[Exercise]: Scan the records for lines with the word "false", and copy every such line.
____ Material shown
-- ==== Sys2Proof/Tests/Slice0.lean ====
section
/-! SUPPORT. Tests of one decode or one step each, their results taken from spec/95_test_vectors.md (the vector's name
stands at the test) or from the rule named, and for every statement with hypotheses a witness that meets them. -/

namespace Sys2Proof.Tests

open Sys2Proof.Machine

/-! ### Helpers -/

/-- An instance of a program at address 0, constructed with a given MEM_LIMIT. -/
def bootWith (limit : Nat) (prog : List Int) : State := State.construct ⟨limit, prog.map (BitVec.ofInt 64)⟩

/-- An instance of a program with a few thousand cells. -/
def boot (prog : List Int) : State := bootWith 4000 prog

/-- Cell `a`, `pc` and the result after one step. -/
def after (s : State) (a : Nat) : Option (Int × Nat × Answer) :=
  match step s with
  | .next t => some ((t.mem.read a).toInt, t.pc, t.ret)
  | _ => none

/-- Position, Immediate and Relative operands. -/
def pos (n : Int) : Operand := ⟨.position, BitVec.ofInt 64 n⟩
def imm (n : Int) : Operand := ⟨.immediate, BitVec.ofInt 64 n⟩
def rel (n : Int) : Operand := ⟨.relative, BitVec.ofInt 64 n⟩

/-! ### WellFormed refuses an Immediate destination (R54 (b)) -/

theorem test_wf_refuses_add : (Instr.add (imm 1) (imm 1) (imm 1)).wellFormed = false := by decide
theorem test_wf_refuses_mul : (Instr.mul (pos 1) (pos 1) (imm 1)).wellFormed = false := by decide
theorem test_wf_refuses_inp : (Instr.inp (imm 5)).wellFormed = false := by decide
theorem test_wf_refuses_lt : (Instr.lt (imm 1) (imm 2) (imm 3)).wellFormed = false := by decide
theorem test_wf_refuses_eq : (Instr.eq (rel 1) (rel 2) (imm 3)).wellFormed = false := by decide
theorem test_wf_accepts_add : (Instr.add (imm 1) (rel 1) (rel 1)).wellFormed = true := by decide

/-! ### Decoding: a word of every constructor from its digit pattern (R48, R57, opcode_table.json) -/

theorem test_decode_add : decode [21001, 7, 8, 9] = .ok (.add ⟨.position, 7⟩ ⟨.immediate, 8⟩ ⟨.relative, 9⟩) := rfl
theorem test_decode_mul : decode [1002, 4, 3, 4] = .ok (.mul ⟨.position, 4⟩ ⟨.immediate, 3⟩ ⟨.position, 4⟩) := rfl
theorem test_decode_inp : decode [203, -1] = .ok (.inp ⟨.relative, -1⟩) := rfl
theorem test_decode_out : decode [104, 999] = .ok (.out ⟨.immediate, 999⟩) := rfl
theorem test_decode_jnz : decode [1005, 20, 22] = .ok (.jnz ⟨.position, 20⟩ ⟨.immediate, 22⟩) := rfl
theorem test_decode_jz : decode [2106, 0, 36] = .ok (.jz ⟨.immediate, 0⟩ ⟨.relative, 36⟩) := rfl
theorem test_decode_lt : decode [107, 8, 21, 20] = .ok (.lt ⟨.immediate, 8⟩ ⟨.position, 21⟩ ⟨.position, 20⟩) := rfl
theorem test_decode_eq : decode [21208, 1, 2, 3] = .ok (.eq ⟨.relative, 1⟩ ⟨.immediate, 2⟩ ⟨.relative, 3⟩) := rfl
theorem test_decode_arb : decode [209, 3] = .ok (.arb ⟨.relative, 3⟩) := rfl
theorem test_decode_hlt : decode [399] = .ok .hlt := rfl
/-- D4: a negative word is never Halt. -/
theorem test_decode_negative : decode [-99] = .error .invalidOperator := rfl
/-- D5 and D12: a used mode digit 3; a parameter cell beyond the tape. -/
theorem test_decode_invalid_mode : decode [301, 0, 0, 0] = .error .invalidMode := rfl
theorem test_decode_missing_operand : decode [1, 0, 0] = .error .missingOperand := rfl
/-- R57: the canonical encoding of `add #2, rb-1, 5`. -/
theorem test_encode_add : encode (.add (imm 2) (rel (-1)) (pos 5)) = [2101, 2, -1, 5] := by decide
/-- The numbering of an opcode-table word (log entry 6). -/
theorem test_table_word : decodeTableWord 8 99 = some .hlt := rfl
theorem test_fetch_word_runs : after (State.reset.withFetchWord 128 (104 + 42 * 2 ^ 64)) 1 =
    some (42, 2, .status (.output 42)) := by decide

/-! ### One step of each instruction -/

/-- A5: the destination is both sources. -/
theorem test_add_reads_before_write : after (boot [1, 5, 5, 5, 99, 21]) 5 = some (42, 4, .status .running) := by decide
/-- A2. -/
theorem test_add_overflow : after (boot [1101, 9223372036854775807, 1, 5, 99, 0]) 5 =
    some (0, 0, .failed .arithmeticOverflow) := by decide
/-- M5, the largest square in range, and M1. -/
theorem test_mul_wide : after (boot [1102, 3037000499, 3037000499, 5, 99, 0]) 5 =
    some (9223372030926249001, 4, .status .running) := by decide
theorem test_mul_overflow : after (boot [1102, -9223372036854775808, -1, 5, 99, 0]) 5 =
    some (0, 0, .failed .arithmeticOverflow) := by decide
/-- I5 and I3. -/
theorem test_inp_relative : after { boot [203, -1, 99] with bp := 3, slot := some 7 } 2 =
    some (7, 2, .status .running) := by decide
theorem test_inp_checks_operand_first : after (boot [1103, 5, 99]) 5 = some (0, 0, .failed .writeToImmediate) := by
  decide
/-- O3 and O4. -/
theorem test_out_relative : after { boot [204, 2, 99, 0, 0, 55] with bp := 3 } 5 =
    some (55, 2, .status (.output 55)) := by decide
theorem test_out_negative_address : after (boot [4, -5]) 0 = some (4, 0, .failed .invalidProgram) := by decide
/-- J6 and J3. -/
theorem test_jnz_indirect : after (boot [5, 4, 5, 99, 1, 0]) 0 = some (5, 0, .status .running) := by decide
theorem test_jnz_invalid_target : after (boot [1105, -1, -1, 99]) 0 = some (1105, 0, .failed .invalidProgram) := by
  decide
/-- J5 (the target is not checked) and J4. -/
theorem test_jz_not_taken : after (boot [1106, 1, -5, 99]) 0 = some (1106, 3, .status .running) := by decide
theorem test_jz_invalid_target : after (boot [1106, 0, -5, 99]) 0 = some (1106, 0, .failed .invalidProgram) := by
  decide
/-- C2 (signed) and C3. -/
theorem test_lt_signed : after (boot [1107, -9223372036854775808, 9223372036854775807, 5, 99, 9]) 5 =
    some (1, 4, .status .running) := by decide
theorem test_lt_equal : after (boot [1107, 4, 4, 5, 99, 9]) 5 = some (0, 4, .status .running) := by decide
/-- C7 and C6. -/
theorem test_eq_own_cell : after (boot [8, 1, 1, 1, 99]) 1 = some (1, 4, .status .running) := by decide
theorem test_eq_different : after (boot [1108, -1, 1, 5, 99, 9]) 5 = some (0, 4, .status .running) := by decide
/-- B2: the operand is read with the old `bp`. -/
theorem test_arb_old_base :
    (step { boot [209, 3, 99, 0, 0, 7] with bp := 2 } =
      .next { boot [209, 3, 99, 0, 0, 7] with bp := 9, pc := 2, ret := .status .running }) := rfl
/-- B7: a pending value stays, `pc` stays. -/
theorem test_hlt_keeps_slot : step { boot [99] with slot := some 4 } =
    .next { boot [99] with slot := some 4, run := .halted, ret := .status .halted } := rfl
/-- D15: a fetch at MEM_LIMIT. -/
theorem test_fetch_bound : after { bootWith 2 [4, 0] with pc := 2 } 0 = some (4, 2, .failed .invalidProgram) := by
  decide
/-- S13: the exact sum does not wrap. -/
theorem test_relative_no_wrap :
    ({ bootWith 9223372036854775808 [] with bp := 9223372036854775807 } : State).resolve (rel 9223372036854775807) .read
      = .error .invalidProgram := by decide

/-! ### Host calls -/

/-- L1.7: a second value before the first is consumed. -/
theorem test_insert_overrun : (({ boot [3, 0, 99] with slot := some 5 } : State).insertInput 6) = .error .inputOverrun := rfl
/-- F5 and F2. -/
theorem test_get_negative : (boot [99]).hostGet (-1) = .error .addressOutOfRange := by decide
theorem test_reset_refused : ({ boot [0] with run := .faulted .invalidOperator } : State).hostReset = .error .resetRefused := rfl
/-- `run` on a Halt (L1.8). -/
theorem test_run_halt : (runFor 1 (boot [99]) [] []).map RunResult.reason = some .halted := by decide

/-! ### Witnesses: states and operands that meet the hypotheses of the statements -/

theorem witness_UnusedModeDigitsAreIgnored :
    (0 : Int) ≤ (104 : Word).toInt ∧ (0 : Int) ≤ (90104 : Word).toInt ∧ (104 : Word).toNat % 100 = Opcode.out.number ∧
    (90104 : Word).toNat % 100 = Opcode.out.number ∧
    ∀ k, k < Opcode.out.nparams → digit (k + 2) (104 : Word).toNat = digit (k + 2) (90104 : Word).toNat := by decide

theorem witness_IllegalWordsRaiseInvalidOperator :
    (-1 : Word).toInt < 0 ∧ (300 : Word).toNat % 100 = 0 ∧ (10 : Word).toNat % 100 = 10 ∧ (98 : Word).toNat % 100 = 98 ∧
    (boot [0]).run = .active ∧ (boot [0]).pc < (boot [0]).params.memLimit ∧ (boot [0]).mem.read (boot [0]).pc = 0 := by
  decide

theorem witness_WellFormednessDecidesImmediateWrites :
    (∃ t, exec (.inp (pos 5)) (boot []) = .next t) ∧ (Instr.inp (pos 5)).wellFormed = true ∧
    (∃ t, exec (.inp (imm 5)) (boot []) = .next t) ∧ (Instr.inp (imm 5)).wellFormed = false :=
  ⟨⟨_, rfl⟩, rfl, ⟨_, rfl⟩, rfl⟩

theorem witness_StepRunsTheDecodedInstruction :
    (boot [104, 8]).run = .active ∧ decode (boot [104, 8]).fetchCells = .ok (.out (imm 8)) := ⟨rfl, rfl⟩

theorem witness_StepRunsTheEncodedInstructionInMemory :
    (bootWith 2 [104, 8]).run = .active ∧
    (bootWith 2 [104, 8]).pc + (encode (.out (imm 8))).length ≤ (bootWith 2 [104, 8]).params.memLimit ∧
    ∀ k w, (encode (.out (imm 8)))[k]? = some w → (bootWith 2 [104, 8]).mem.read ((bootWith 2 [104, 8]).pc + k) = w := by
  refine ⟨rfl, by decide, fun k w h => ?_⟩
  rcases k with _ | _ | k
  · cases h; rfl
  · cases h; rfl
  · exact absurd h (by simp [encode, Instr.operands])

theorem witness_StepRunsTheTableWord :
    (bootWith 4 []).run = .active ∧ (bootWith 4 []).pc + 4 ≤ (bootWith 4 []).params.memLimit ∧
    decodeTableWord 8 1 = some (.add (pos 0) (pos 0) (pos 0)) := ⟨rfl, by decide, rfl⟩

theorem witness_InvalidFetchFaults :
    ({ bootWith 2 [4, 0] with pc := 2 } : State).run = .active ∧
    ¬ ({ bootWith 2 [4, 0] with pc := 2 } : State).Valid ({ bootWith 2 [4, 0] with pc := 2 } : State).pc ∧
    (∃ t, exec (.jnz (imm 1) (imm 1)) (bootWith 2 [4, 0]) = .next t) ∧
    (∃ t, exec (.jz (imm 1) (imm 1)) (bootWith 2 [4, 0]) = .next t) :=
  ⟨rfl, by decide, ⟨_, rfl⟩, ⟨_, rfl⟩⟩

theorem witness_StepAfterHaltFails : ({ boot [99] with run := .halted } : State).run = .halted := rfl

theorem witness_StepAfterFaultFailsAgain :
    ({ boot [0] with run := .faulted .invalidOperator } : State).run = .faulted .invalidOperator := rfl

theorem witness_FaultsArePreciseAndSticky : ∃ t, step (boot [0]) = .next t ∧ t.ret = .failed .invalidOperator :=
  ⟨_, rfl, rfl⟩

theorem witness_ActiveStepHasANextState : (boot [301]).run = .active := rfl

theorem witness_PcUpdatePerInstruction :
    (∃ t, exec (.jnz (imm 1) (imm 7)) (boot []) = .next t ∧ ∀ k, t.ret ≠ .failed k) ∧
    (∃ t, exec (.jnz (imm 1) (imm (-1))) (boot []) = .next t ∧ ∃ k, t.ret = .failed k) :=
  ⟨⟨_, rfl, fun _ h => by cases h⟩, ⟨_, rfl, _, rfl⟩⟩

theorem witness_StatusPerInstruction :
    ∃ t, exec (.inp (pos 7)) (boot []) = .next t ∧ ∀ k, t.ret ≠ .failed k := ⟨_, rfl, fun _ h => by cases h⟩

theorem witness_FaultKindsPerInstruction :
    (∃ t, exec (.arb (imm 1)) { boot [] with bp := 9223372036854775807 } = .next t ∧ t.ret = .failed .arithmeticOverflow) ∧
    (∃ t, exec (.eq (imm 1) (imm 1) (imm 1)) (boot []) = .next t ∧ t.ret = .failed .writeToImmediate) ∧
    (∃ t, exec (.out (pos 4000)) (boot []) = .next t ∧ t.ret = .failed .invalidProgram) :=
  ⟨⟨_, rfl, rfl⟩, ⟨_, rfl, rfl⟩, ⟨_, rfl, rfl⟩⟩

theorem witness_StepDependsOnTheSpecStateAlone :
    let s := boot [104, 8]
    let s' : State := { s with params := ⟨4000, []⟩, ret := .status .awaitingInput }
    s ≠ s' ∧ s.params.memLimit = s'.params.memLimit ∧ s.mem = s'.mem ∧ s.pc = s'.pc ∧ s.bp = s'.bp ∧
      s.slot = s'.slot ∧ s.run = s'.run := ⟨by decide, rfl, rfl, rfl, rfl, rfl, rfl⟩

theorem witness_StepNeverReadsTheProgram :
    (∃ t, step (boot [104, 8]) = .next t) ∧ (∃ k, step { boot [99] with run := .halted } = .fault k) :=
  ⟨⟨_, rfl⟩, ⟨_, rfl⟩⟩

theorem witness_CanonicalMemoriesThatReadAlikeAreEqual :
    Memory.wf [(0, 5), (7, -1)] = true ∧ Memory.wf ([(0, 5), (7, -1), (9, 3)] : Memory).dropLast = true ∧
    ∀ a, Memory.read [(0, 5), (7, -1)] a = Memory.read ([(0, 5), (7, -1), (9, 3)] : Memory).dropLast a :=
  ⟨rfl, rfl, fun _ => rfl⟩

theorem witness_OnlyTheDestinationCellChanges :
    (∃ t, exec (.add (imm 1) (imm 2) (pos 3999)) (boot []) = .next t) ∧ (boot []).writeAddress (pos 3999) = .ok 3999 ∧
    (∃ t, exec (.add (imm 1) (imm 2) (pos 4000)) (boot []) = .next t) ∧
    (boot []).writeAddress (pos 4000) = .error .invalidProgram ∧
    (∃ t, exec (.out (imm 1)) (boot []) = .next t) ∧ (Instr.out (imm 1)).destination = none :=
  ⟨⟨_, rfl⟩, rfl, ⟨_, rfl⟩, rfl, ⟨_, rfl⟩, rfl⟩

theorem witness_StoredWordIsFetched : (3 : Nat) = (bootWith 4 []).pc + 3 ∧ 3 < (bootWith 4 []).params.memLimit := by decide

theorem witness_ResolvePosition :
    (bootWith 10 []).Valid (0 : Word).toInt ∧ (bootWith 10 []).Valid (9 : Word).toInt ∧
    (∀ v, ((9 : Word).toInt.toNat, v) ∉ (bootWith 10 []).mem) ∧ (-1 : Word).toInt < 0 ∧
    ((bootWith 10 []).params.memLimit : Int) ≤ (10 : Word).toInt ∧ 9 < (bootWith 10 []).params.memLimit ∧
    (bootWith 10 [0, 0, 0, 0, 0, 0, 0, 0, 0, 8]).mem.read 9 = 8 := by
  refine ⟨by decide, by decide, fun v h => ?_, by decide, by decide, by decide, by decide⟩
  cases h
________
[Written reply]:
theorem test_wf_refuses_add : (Instr.add (imm 1) (imm 1) (imm 1)).wellFormed = false := by decide
theorem test_wf_refuses_mul : (Instr.mul (pos 1) (pos 1) (imm 1)).wellFormed = false := by decide
theorem test_wf_refuses_inp : (Instr.inp (imm 5)).wellFormed = false := by decide
theorem test_wf_refuses_lt : (Instr.lt (imm 1) (imm 2) (imm 3)).wellFormed = false := by decide
theorem test_wf_refuses_eq : (Instr.eq (rel 1) (rel 2) (imm 3)).wellFormed = false := by decide
    (∃ t, exec (.inp (imm 5)) (boot []) = .next t) ∧ (Instr.inp (imm 5)).wellFormed = false :=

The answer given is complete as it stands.